A Fight Against… (Una Lucha Contra…)

Pablo Manzi, translated by William Gregory
Royal Court Theatre and Teatro a Mil Foundation
Royal Court Theatre Upstairs

Pía Laborde-Noguez and Joseph Balderrama Credit: Tristram Kenton
Sebastian Orozco and Pepa Duarte Credit: Tristram Kenton
A Fight Against… (Una Lucha Contra…) Credit: Tristram Kenton

Pablo Manzi’s bleak satiric vision of the Americas gives us people that are confused, alone and terrified by a violent world. Between the scenes, a young woman briefly appears manically dancing, or simply rocking oddly. The characters in each scene don't know each other but share a restless anxiety.

A lecturer (Jimena Larraguivel) in scene one reluctantly tells her partner (Joseph Balderrama) in their kitchen in Chile 2014 about the way she had been attacked in class earlier that day by a student she had asked to wind up her presentation in time for the break. The student had been saying “private property fragments our collective consciousness, it alienates us... and makes us believe we’re alone.”

Interrupted, she angrily slammed her teacher against the board using her hands to force the teacher's mouth wide before putting her mouth inside the teacher's mouth to tell her “a secret.” None of the class intervened and the teacher walked out terrified.

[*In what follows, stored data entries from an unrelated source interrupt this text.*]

-- ==== Sys2Proof/Machine/Resets.lean ====
section
/-! DEFINITION. The reset and warning pins: power-on reset (R143, R186 and the reset rule of each chapter), port reset
(section 7.5, R94), PWRWARN (section 3.7). -/

namespace Sys2Proof.Machine

/-- The port state at the release of RST_N, or while it is low, by the level of PORT_RST_N (R128, R143). -/
def portAtRelease (portRstN : Bool) : PortState := if portRstN then .accepting else .inReset

/-- An assertion of RST_N returns every block to its values after power-on reset; the pins keep their levels and what waits
outside keeps waiting (R24, R48, R69, R96, R114, R125, R157, R165, R186). -/
def assertReset (s : State) : State :=
  if s.pins.rstN then powerOn { s.pins with rstN := false } (portAtRelease s.pins.portRstN) s.pending else s

/-- RST_N_ASSERT (R186). -/
def execRstNAssert (s : State) : Host.Outcome State Fault Refusal := .next (assertReset s)

/-- The release of RST_N: the port starts ACCEPTING, or IN_RESET with PORT_RST_N low (R128, R143). -/
def releaseReset (s : State) : State :=
  if s.pins.rstN then s
  else
    { s with pins := { s.pins with rstN := true }, up := { s.up with portState := portAtRelease s.pins.portRstN } }

/-- RST_N_RELEASE (R143). -/
def execRstNRelease (s : State) : Host.Outcome State Fault Refusal := .next (releaseReset s)

/-! ## Port reset -/

/-- Every Hold Queue entry is discarded, its held-write count falling (R94). -/
def discardHolds (s : State) : State :=
  s.ce.holdQueue.foldl (fun s h => uncountHold h s) { s with ce := { s.ce with holdQueue := [] } }

/-- The PORT_RESET flag is set on the OPEN bank (R44). -/
def flagOpenBank (s : State) : State :=
  match openBank s with
  | none => s
  | some i => setBank i { bank s i with portReset := true } s

/-- Only ISSUED entries stay, each with delivery DISCARD (R139). -/
def keepIssued (tracker : List TrackerEntry) : List TrackerEntry :=
  (tracker.filter fun e => decide (e.phase = .issued)).map fun e => { e with delivery := .discard }

/-- The effects of an assertion of PORT_RST_N (R139): every discarded write leaves its count, then a SETTLING bank whose count
thereby reached 0 moves on (R48, R68). -/
def portReset (s : State) : State :=
  let dropped := s.up.tracker.filter fun e => decide (e.phase = .held)
  let s1 := flagOpenBank (discardHolds s)
  let s2 := { s1 with up := { portState := .inReset, tracker := keepIssued s1.up.tracker, staging := none } }
  dropped.foldl (fun s e => drainAfter e s) (dropped.foldl (fun s e => leaveCount e s) s2)

/-- The pin PORT_RST_N. -/
def setPortRstN (v : Bool) (s : State) : State := { s with pins := { s.pins with portRstN := v } }

/-- A change of PORT_RST_N from high to low; while RST_N is low the level alone changes (R128, R143). -/
def assertPortReset (s : State) : State :=
  if s.pins.portRstN then
    let s1 := setPortRstN false s
    if s.pins.rstN then raiseRingLow s (portReset s1) else s1
  else s

/-- PORT_RST_N_ASSERT (R139). -/
def execPortRstNAssert (s : State) : Host.Outcome State Fault Refusal := .next (assertPortReset s)

/-- A change of PORT_RST_N from low to high: IN_RESET ends, in ACCEPTING with an empty tracker and in RESET_DRAIN
otherwise (R128, R141). -/
def deassertPortReset (s : State) : State :=
  if s.pins.portRstN then s
  else
    let s1 := setPortRstN true s
    if s.pins.rstN then
      { s1 with up := { s1.up with portState := if s1.up.tracker.isEmpty then .accepting else .resetDrain } }
    else s1

/-- PORT_RST_N_DEASSERT (R141). -/
def execPortRstNDeassert (s : State) : Host.Outcome State Fault Refusal := .next (deassertPortReset s)

/-! ## PWRWARN -/

/-- The pin PWRWARN. -/
def setPwrwarn (v : Bool) (s : State) : State := { s with pins := { s.pins with pwrwarn := v } }

/-- The handling of a PWRWARN assertion by the state it finds (Table 3.7.1). -/
def powerWarning (s : State) : State :=
  match s.ec.journal, openBank s with
  | .recording, some i =>
    if s.ec.powerCutPending then s
    else if (bank s i.other).state = .free then
      if (bank s i).epoch.getD 0 < Config.lastEpoch then acceptCut i .power s else s
    else setPowerCutPending true s
  | _, _ => s

/-- A change of PWRWARN from low to high; while RST_N is low the level alone changes (R62). -/
def assertPwrwarn (s : State) : State :=
  if s.pins.pwrwarn then s
  else
    let s1 := setPwrwarn true s
    if s.pins.rstN then raiseRingLow s (powerWarning s1) else s1

/-- PWRWARN_ASSERT (R62). -/
def execPwrwarnAssert (s : State) : Host.Outcome State Fault Refusal := .next (assertPwrwarn s)

/-- PWRWARN_DEASSERT: the level alone changes, which allows a later assertion (R62). -/
def execPwrwarnDeassert (s : State) : Host.Outcome State Fault Refusal := .next (setPwrwarn false s)

end Sys2Proof.Machine
end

The three white male racists gloomily sitting in some small-town United States meeting room in 2019 consider quitting their group as all the immigrants have gone. Joe (Sebastian Orozco) says, “I don’t know where they all went, we killed them, they escaped, they vanished.” He asks, “what enemy can I talk about in the town when there are only white people left?”

Two soldiers guarding the Chilean desert border with Peru in 1998 tentatively begin a conversation after hours of silence. The eighteen-year-old says he was sanctioned for getting drunk and beating up a foreigner but the problem will go away because the foreigner died of his injuries.

In a municipal office in Mexico 1880, a public executioner Jose (Sebastian Orozco) sits in dumb silence as his mother (Jimena Larraguivel) and an official (Eduardo Arcelus) talk about an execution that went wrong. But the official tells them executions are to be ended because they are no longer having an impact on the population. It prompts Jose to reveal that among the final words of the hanged man was the prediction that, “the day will come when they don’t cut our heads off in front of people… because we’ll cut them off ourselves.”

Outside the nightclub Inferno in Chile 2017, a bouncer (Joseph Balderrama) wearing a bulletproof vest and military-style helmet tries to stop a young woman (Pía Laborde-Noguez) re-entering the nightclub where she had just been involved in a fight as she tried with her hands to rip open the mouth of another girl to see the community inside.

This is a well-performed, slightly surreal seventy-minute play on the contemporary anxieties about the loneliness and isolation of people in fragmented communities but it never really develops its vision, its characters, its occasional touches of humour and that makes it feel remote, fragmented and incomplete.